The biggest concern for the Bank of Korea will be the policy rate difference with the Fed, Yun added.
 
The federal funds rate is currently 4.50 percent to 4.75 percent. The next two-day Federal Open Market Committee meeting starts on March 21.  
 
“The majority of local brokers believe the rate increases ended following the Monetary Policy Board meeting in January,” Oh Chang-sup, an analyst at Hyundai Motor Securities, said. “That’s because an expression the board would continue the trend of rate increase wasn’t shown, and it mentioned the possibility of a minus economic growth.”
 
The Bank of Korea revised down this year’s growth forecast to 1.6 percent from the 1.7 percent projection made in November. It also lowered the inflation forecast for this year to 3.5 percent from the previous projection of 3.5 percent.  
 
High oil prices, foreign exchange rates, the growth rate of public utility rates were noted as factors that may affect their inflation forecast.
 
The won returned to the 1,300-to-the-dollar range on Wednesday after hitting 1,216.4 in December. It traded at 1,297.10 when the market closed on Thursday.

 
Inflation returned to 5.2 percent in January from 5.0 percent a month earlier. The producer price index rose 5.1 percent on year in the same month from 5.8 percent a month earlier.  
 
It would be too early to cut the policy rate until data shows inflation is clearly headed to the 2 percent target, according to Rhee.
 
The board expects consumer prices will fall to the 4 percent range in March and to the low 3 percent range by the year end.
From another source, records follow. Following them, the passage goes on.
-- ==== Sys2Proof/Certificates/Slice0/Obligations.lean ====
section
/-! DEFINITION. The statements for the provers. -/

open Sys2Proof Sys2Proof.Machine

/-- Bring-up of a port (R44, R45, R60, R109): each command completes, with the state it leaves the port in. -/
def Obligations.BringUpRuns : Prop :=
  -- BRING_UP_START: with the conditions of R44 a DOWN port starts stage 1, and a fabric block its training; without them nothing changes.
  (∀ s p n l, p < 128 → s.bringUpReady p = true → s.get PRT_LINK_STATUS.STATE p = 0 →
    ∃ t, exec (.bringUpStart p n l) s = .next t ∧ t.get PRT_LINK_STATUS.STATE p = 1 ∧ (t.port p).stage = 1 ∧
      (s.role p = 2 → t.get SFL_TRAIN_STATUS.STATE (p / 2) = 1)) ∧
  (∀ s p n l, p < 128 → s.bringUpReady p = false → exec (.bringUpStart p n l) s = .next s) ∧
  -- TRAINING_STAGE_END: calibration done leads to Detect, Detect to Polling, link active to L0 with DL_UP; a failure goes back to Detect.
  (∀ s p q lanes, p < 128 → s.role p ≠ 2 → (s.port p).stage = 1 →
    ∃ t, exec (.trainingStageEnd p true q lanes) s = .next t ∧ t.get PRT_LINK_STATUS.STATE p = 2 ∧ (t.port p).stage = 2) ∧
  (∀ s p q lanes, p < 128 → s.role p ≠ 2 → (s.port p).stage = 2 →
    ∃ t, exec (.trainingStageEnd p true q lanes) s = .next t ∧ t.get PRT_LINK_STATUS.STATE p = 3 ∧ (t.port p).stage = 3) ∧
  (∀ s p q lanes, p < 128 → s.role p ≠ 2 → (s.port p).stage = 9 →
    ∃ t, exec (.trainingStageEnd p true q lanes) s = .next t ∧ t.get PRT_LINK_STATUS.STATE p = 6 ∧ t.get PRT_LINK_STATUS.DL_UP p = 1 ∧
      (t.port p).stage = 0) ∧
  (∀ s p q lanes, p < 128 → s.role p ≠ 2 → (s.port p).stage ≠ 0 →
    ∃ t, exec (.trainingStageEnd p false q lanes) s = .next t ∧ t.get PRT_LINK_STATUS.STATE p = 2 ∧ (t.port p).stage = 2) ∧
  -- ADMIN_WRITE: both bits take the written values; a half turned off reads DOWN, unless the block follows an x16 lead.
  (∀ s b a0 a1, b < 64 →
    ∃ t, exec (.adminWrite b a0 a1) s = .next t ∧ t.get PRT_LINK_CTL.ADMIN0 b = bit a0 ∧ t.get PRT_LINK_CTL.ADMIN1 b = bit a1 ∧
      (s.get PRT_CFG.MODE b ≠ 4 → a0 = false → t.get PRT_LINK_STATUS.STATE (2 * b) = 0) ∧
      (s.get PRT_CFG.MODE b ≠ 4 → a1 = false → t.get PRT_LINK_STATUS.STATE (2 * b + 1) = 0)) ∧
  -- DL_UP_LOSS: the port reads DOWN with DL_UP = 0, partly received messages are counted, and its block's NI holds a TARGET_DOWN trigger.
  (∀ s p planned n, p < 128 → s.flag PRT_LINK_STATUS.DL_UP p = true →
    ∃ t, exec (.dlUpLoss p planned n) s = .next t ∧ t.get PRT_LINK_STATUS.STATE p = 0 ∧ t.get PRT_LINK_STATUS.DL_UP p = 0 ∧
      t.get ANV_SLAG_CNT2.PARTIAL (p / 32) = satAdd ANV_SLAG_CNT2.PARTIAL.width (s.get ANV_SLAG_CNT2.PARTIAL (p / 32)) n ∧
      (t.niAt (p / 2)).triggers.any (fun u => u.code = 1) = true) ∧
  (∀ s p planned n, p < 128 → s.flag PRT_LINK_STATUS.DL_UP p = false → exec (.dlUpLoss p planned n) s = .next s)

/-- L0p and Recovery (R48, R49, R52): widths asked for, taken and left. -/
def Obligations.WidthAndRecovery : Prop :=
  -- L0P_REQUEST_PARTNER: a width no wider than the present one is accepted.
  (∀ s p w, p < 128 → s.l0pRuns p = true → w ∈ [16, 8, 4, 2, 1] → w ≤ s.get PRT_LINK_STATUS.NEG_WIDTH p → w < s.get PRT_LINK_STATUS.WIDTH p →
    ∃ t, exec (.l0pRequestPartner p w) s = .next t ∧ (t.port p).l0pTo = some w) ∧
  -- L0P_REQUEST_PARTNER: an increase over a marked lane is refused.
  (∀ s p w l, p < 128 → s.get PRT_LINK_STATUS.WIDTH p < w → l ∈ s.markedLanes p → l < w → exec (.l0pRequestPartner p w) s = .next s) ∧
  -- L0P_TGT_WRITE: the half's target takes the written value.
  (∀ s b tgt, b < 64 → tgt < 8 → ∃ t, exec (.l0pTgtWrite b 0 tgt) s = .next t ∧ t.get PRT_LINK_CTL.L0P_TGT0 b = tgt) ∧
  (∀ s b tgt, b < 64 → tgt < 8 → ∃ t, exec (.l0pTgtWrite b 1 tgt) s = .next t ∧ t.get PRT_LINK_CTL.L0P_TGT1 b = tgt) ∧
  -- L0P_CHANGE_COMPLETE: the link takes the width asked for; L0p while it is narrower than negotiated, L0 otherwise.
  (∀ s p w, p < 128 → (s.port p).l0pTo = some w → w < 32 → s.inL0 p = true →
    ∃ t, exec (.l0pChangeComplete p) s = .next t ∧ t.get PRT_LINK_STATUS.WIDTH p = w ∧ (t.port p).l0pTo = none ∧
      t.get PRT_LINK_STATUS.STATE p = if w < s.get PRT_LINK_STATUS.NEG_WIDTH p then 7 else 6) ∧
  -- RETRAIN_WRITE and RECOVERY_ENTRY: a link in L0 or L0p in a PCIe role goes to Recovery with no lanes in use; on a fabric port neither does anything.
  (∀ s b, b < 64 → s.inL0 (2 * b) = true → s.role (2 * b) ≠ 2 →
    ∃ t, exec (.retrainWrite b true false) s = .next t ∧ t.get PRT_LINK_STATUS.STATE (2 * b) = 5 ∧ t.get PRT_LINK_STATUS.WIDTH (2 * b) = 0) ∧
  (∀ s b, b < 64 → exec (.retrainWrite b false false) s = .next s) ∧
  (∀ s p, p < 128 → s.inL0 p = true → s.role p ≠ 2 →
    ∃ t, exec (.recoveryEntry p) s = .next t ∧ t.get PRT_LINK_STATUS.STATE p = 5 ∧ t.get PRT_LINK_STATUS.WIDTH p = 0) ∧
  (∀ s p, p < 128 → s.inL0 p = false ∨ s.role p = 2 → exec (.recoveryEntry p) s = .next s) ∧
  -- RECOVERY_COMPLETE: the link is in L0 or L0p again.
  (∀ s p ok, p < 128 → s.get PRT_LINK_STATUS.STATE p = 5 → (s.port p).stage = 0 →
    ∃ t, exec (.recoveryComplete p ok) s = .next t ∧ t.inL0 p = true)

/-- Lane marks, the spare's self-check and the PRBS checks of a port block (R53, R55, R57, R58). -/
def Obligations.LanesAndPrbs : Prop :=
  -- MARK_CLEAR: every pair named is unmarked.
  (∀ s b mask k, b < 64 → k < 8 → bitOf mask k = true → ∃ t, exec (.markClear b mask) s = .next t ∧ t.marked b k = false) ∧
  -- SPARE_SELF_CHECK: a failure while LC8 is not in use sets SPARE_BAD; a pass changes nothing.
  (∀ s b, b < 64 → s.flag PRT_LANE_MAP.SPARE_USED b = false →
    ∃ t, exec (.spareSelfCheck b false) s = .next t ∧ t.get PRT_LANE_MAP.SPARE_BAD b = 1) ∧
  (∀ s b, b < 64 → exec (.spareSelfCheck b true) s = .next s) ∧
  -- PRBS_EN_WRITE: EN reads 1 only where PRBS may run; the pattern is taken either way.
  (∀ s b v, b < 64 →
    ∃ t, exec (.prbsEnWrite b v) s = .next t ∧
      t.get PRT_PRBS_CTL.EN b = bit (decide (v.field PRT_PRBS_CTL.EN.hi PRT_PRBS_CTL.EN.lo = 1) && s.prbsAllowed b) ∧
      t.get PRT_PRBS_CTL.PATTERN b = v.field PRT_PRBS_CTL.PATTERN.hi PRT_PRBS_CTL.PATTERN.lo) ∧
  -- PRBS_SNAP: the bit count is shown, SEQ goes up by one modulo 256 and VALID is 1.
  (∀ s b n errs, b < 64 →
    ∃ t, exec (.prbsSnap b n errs) s = .next t ∧ t.get PRT_PRBS_BITS.SEQ b = (s.get PRT_PRBS_BITS.SEQ b + 1) % 256 ∧ t.get PRT_PRBS_BITS.VALID b = 1 ∧
      (t.blockAt b).prbsBitsK = satAdd 48 (s.blockAt b).prbsBitsK n) ∧
  -- PRBS_CHECKER_LOCK: 256 error-free bits on an enabled lane lock its checker.
  (∀ s b k n, b < 64 → k < 9 → 256 ≤ n → s.flag PRT_PRBS_CTL.EN b = true → bitOf (s.get PRT_PRBS_CTL.LANES b) k = true →
    ∃ t, exec (.prbsCheckerLock b k n) s = .next t ∧ (t.prbsLane b k).locked = true ∧ (t.prbsLane b k).err = (s.prbsLane b k).err) ∧
  -- PRBS_CHECKER_LOSE_LOCK: more than 256 errors lose the lock; ERR keeps its value, with what was counted while the lane was locked.
  (∀ s b k n c, b < 64 → k < 9 → 256 < n →
    ∃ t, exec (.prbsCheckerLoseLock b k n c) s = .next t ∧ (t.prbsLane b k).locked = false ∧
      (t.prbsLane b k).err = if (s.prbsLane b k).locked then satAdd 40 (s.prbsLane b k).err c else (s.prbsLane b k).err) ∧
  (∀ s b k n c, b < 64 → k < 9 → n ≤ 256 → exec (.prbsCheckerLoseLock b k n c) s = .next s)

/-- The duplicated tables (R210 to R212): a lookup's repair leaves both copies of an entry alike, and the scrub moves on. -/
def Obligations.TablesRepaired : Prop :=
  -- DUPLICATE_MISMATCH: an uncorrectable copy of an entry whose other copy is good is rewritten from it.
  (∀ s r k i copy flip, r < 4 → i < tableSize k → copy < 2 →
    (∀ x ∈ entryWords k i, s.repCond r 0 x.1 x.2 = 0 ∧ s.repCond r 1 x.1 x.2 = 0 ∧ s.repWord r 1 x.1 x.2 = s.repWord r 0 x.1 x.2) →
    ∃ t, exec (.duplicateMismatch r k i copy flip 2) s = .next t ∧
      ∀ x ∈ entryWords k i, ∀ c ∈ ([0, 1] : List Nat), t.repWord r c x.1 x.2 = s.repWord r 0 x.1 x.2 ∧ t.repCond r c x.1 x.2 = 0) ∧
  -- DUPLICATE_REPAIR: copies that agree and read clean are left alone; of two clean copies the newer one stands.
  (∀ s r k i, r < 4 →
    (∀ x ∈ entryWords k i, s.repCond r 0 x.1 x.2 = 0 ∧ s.repCond r 1 x.1 x.2 = 0 ∧ s.repWord r 1 x.1 x.2 = s.repWord r 0 x.1 x.2) →
    exec (.duplicateRepair r k i) s = .next s) ∧
  (∀ s r k i, r < 4 → i < tableSize k → (∀ x ∈ entryWords k i, s.repCond r 0 x.1 x.2 = 0 ∧ s.repCond r 1 x.1 x.2 = 0) →
    newer (s.copyTag r 0 k i) (s.copyTag r 1 k i) = true →
    ∃ t, exec (.duplicateRepair r k i) s = .next t ∧ ∀ x ∈ entryWords k i, ∀ c ∈ ([0, 1] : List Nat), t.repWord r c x.1 x.2 = s.repWord r 0 x.1 x.2) ∧
  -- TABLE_SCRUB_STEP: in a LIVE region each of the three scrubs moves to its next entry; elsewhere it stands still.
  (∀ s r, r < 4 → s.live r = true →
    ∃ t, exec (.tableScrubStep r) s = .next t ∧
      Tbl.rd (fun _ => 0) t.scrubAt (4 * r) = (Tbl.rd (fun _ => 0) s.scrubAt (4 * r) + 1) % 34304 ∧
      Tbl.rd (fun _ => 0) t.scrubAt (4 * r + 1) = (Tbl.rd (fun _ => 0) s.scrubAt (4 * r + 1) + 1) % 65536 ∧
      Tbl.rd (fun _ => 0) t.scrubAt (4 * r + 2) = (Tbl.rd (fun _ => 0) s.scrubAt (4 * r + 2) + 1) % 1024) ∧
  (∀ s r, r < 4 → s.live r = false → exec (.tableScrubStep r) s = .next s)

/-- A fabric lane's marker hunt and lock, and the decoder's counts (R99, R101, R102): every command completes with the effect the rules give. -/
def Obligations.MarkersAndCodewords : Prop :=
  -- MARKER_CANDIDATE: the fourth candidate in a row with the right spacing, lane ID and sequence locks the lane; one out of place counts as the first.
  (∀ s b k m, b < 64 → k < 9 → isCandidate m = true → s.flag SFL_LANE_STAT.LOCK (9 * b + k) = false → 3 ≤ (s.sflLane b k).seen →
    markerLane m = (s.sflLane b k).laneId → markerSeq m = (s.sflLane b k).nextSeq →
    ∃ t, exec (.markerCandidate b k m markerPeriod (s.sflLane b k).inverted) s = .next t ∧ t.get SFL_LANE_STAT.LOCK (9 * b + k) = 1 ∧
      t.get SFL_LANE_STAT.LANE_ID (9 * b + k) = markerLane m ∧ (t.sflLane b k).nextSeq = (markerSeq m + 1) % 8) ∧
  (∀ s b k m spacing inv, b < 64 → k < 9 → isCandidate m = true → s.flag SFL_LANE_STAT.LOCK (9 * b + k) = false → spacing ≠ markerPeriod →
    ∃ t, exec (.markerCandidate b k m spacing inv) s = .next t ∧ (t.sflLane b k).seen = 1 ∧ t.get SFL_LANE_STAT.LOCK (9 * b + k) = 0) ∧
  -- MARKER_CHECK: an exact marker is accepted; a failure is counted, and the third in a row returns the lane to hunt.
  (∀ s b k m, b < 64 → k < 9 → s.flag SFL_LANE_STAT.LOCK (9 * b + k) = true → markerDistance m = 0 → markerComplement m = true →
    markerLane m = (s.sflLane b k).expId → markerSeq m = (s.sflLane b k).nextSeq →
    ∃ t, exec (.markerCheck b k m false) s = .next t ∧ (t.sflLane b k).badMarkers = 0 ∧
      (t.sflLane b k).nextSeq = ((s.sflLane b k).nextSeq + 1) % 8 ∧ t.get SFL_LANE_STAT.LOCK (9 * b + k) = 1) ∧
  (∀ s b k m late, b < 64 → k < 9 → s.flag SFL_LANE_STAT.LOCK (9 * b + k) = true → 0 < markerDistance m → 2 ≤ (s.sflLane b k).badMarkers →
    ∃ t, exec (.markerCheck b k m late) s = .next t ∧ t.get SFL_LANE_STAT.LOCK (9 * b + k) = 0 ∧ (t.sflLane b k).seen = 0 ∧
      t.get SFL_LANE_STAT.MARKER_ERR (9 * b + k) = satAdd 8 (s.get SFL_LANE_STAT.MARKER_ERR (9 * b + k)) 1) ∧
  -- CODEWORD_DECODE in a PCIe role: corrected symbols go into the totals of the circuit; an uncorrectable codeword is counted.
  (∀ s b k n l, b < 64 → k < 9 → s.role (s.circuitPort b k) ≠ 2 → (s.circuitPair b k).isSome = true → 0 < n →
    ∃ t, exec (.codewordDecode b k true n l) s = .next t ∧
      t.get PRT_LANE_STAT.SYM_TOTAL (9 * b + k) = satAdd 32 (s.get PRT_LANE_STAT.SYM_TOTAL (9 * b + k)) n ∧
      t.get PRT_LANE_STAT.SYM_WIN (9 * b + k) = satAdd 16 (s.get PRT_LANE_STAT.SYM_WIN (9 * b + k)) n) ∧
  (∀ s b k n l, b < 64 → k < 9 → s.role (s.circuitPort b k) ≠ 2 → (s.circuitPair b k).isSome = true →
    ∃ t, exec (.codewordDecode b k false n l) s = .next t ∧
      t.get PRT_LINK_ERR.UNCORR_FEC (s.circuitPort b k) = satAdd PRT_LINK_ERR.UNCORR_FEC.width (s.get PRT_LINK_ERR.UNCORR_FEC (s.circuitPort b k)) 1) ∧
  -- CODEWORD_DECODE on a locked fabric lane: the levels that are no codeword within 15 symbols are uncorrectable; the eighth in a row returns the lane to hunt. Those of a codeword with errors are corrected.
  (∀ s b k ok n l, b < 64 → k < 9 → s.role (s.circuitPort b k) = 2 → s.flag SFL_LANE_STAT.LOCK (9 * b + k) = true →
    (rxSymbols (s.sflLane b k).inverted l).length ≠ cwData (s.sflLane b k).cw + 30 ∨ rsDecode (rxSymbols (s.sflLane b k).inverted l) = none →
    ∃ t, exec (.codewordDecode b k ok n l) s = .next t ∧
      t.get SFL_LANE_STAT.CW_UNCORR (9 * b + k) = satAdd SFL_LANE_STAT.CW_UNCORR.width (s.get SFL_LANE_STAT.CW_UNCORR (9 * b + k)) 1 ∧
      t.get SFL_LANE_STAT.LOCK (9 * b + k) = bit (decide ((s.sflLane b k).badCodewords < 7))) ∧
  (∀ s b k ok n l w c, b < 64 → k < 9 → s.role (s.circuitPort b k) = 2 → s.flag SFL_LANE_STAT.LOCK (9 * b + k) = true →
    (rxSymbols (s.sflLane b k).inverted l).length = cwData (s.sflLane b k).cw + 30 → rsDecode (rxSymbols (s.sflLane b k).inverted l) = some (w, c) → 0 < c →
    ∃ t, exec (.codewordDecode b k ok n l) s = .next t ∧
      t.get SFL_LANE_STAT.CW_CORR (9 * b + k) = satAdd SFL_LANE_STAT.CW_CORR.width (s.get SFL_LANE_STAT.CW_CORR (9 * b + k)) 1 ∧
      t.get PRT_LANE_STAT.SYM_TOTAL (9 * b + k) = satAdd 32 (s.get PRT_LANE_STAT.SYM_TOTAL (9 * b + k)) c ∧ (t.sflLane b k).badCodewords = 0) ∧
  -- SYMBOL_WINDOW_END: a window at or below SYM_THR starts again at 0 and marks nothing.
  (∀ s b k n, b < 64 → k < 9 → s.get PRT_LANE_STAT.SYM_WIN (9 * b + k) + n ≤ s.get PRT_SPARE_CTL.SYM_THR b →
    ∃ t, exec (.symbolWindowEnd b k n) s = .next t ∧ t.get PRT_LANE_STAT.SYM_WIN (9 * b + k) = 0 ∧
      t.get PRT_LANE_STAT.SYM_TOTAL (9 * b + k) = satAdd 32 (s.get PRT_LANE_STAT.SYM_TOTAL (9 * b + k)) n ∧
      t.get PRT_LANE_MAP.MARK b = s.get PRT_LANE_MAP.MARK b) ∧
  -- LANE_MARK: the pair is marked, and it is the last in the order of marks if it was not marked before.
  (∀ s b k reason, b < 64 → k < 8 → s.role (s.pairPort b k) ≠ 2 → s.flag PRT_SPARE_CTL.AUTO_L0P b = false → k ∉ (s.blockAt b).marks →
    ∃ t, exec (.laneMark b k reason) s = .next t ∧ t.marked b k = true ∧ (t.blockAt b).marks = (s.blockAt b).marks ++ [k])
If the inflation follows the path, there would not be a need for the bank to make additional increases, Rhee added.
 
The Fed minutes for the January meeting showed on Wednesday that “members anticipated that ongoing increases in the target range would be appropriate in order to attain a stance of monetary policy that is sufficiently restrictive to return inflation to 2 percent over time.”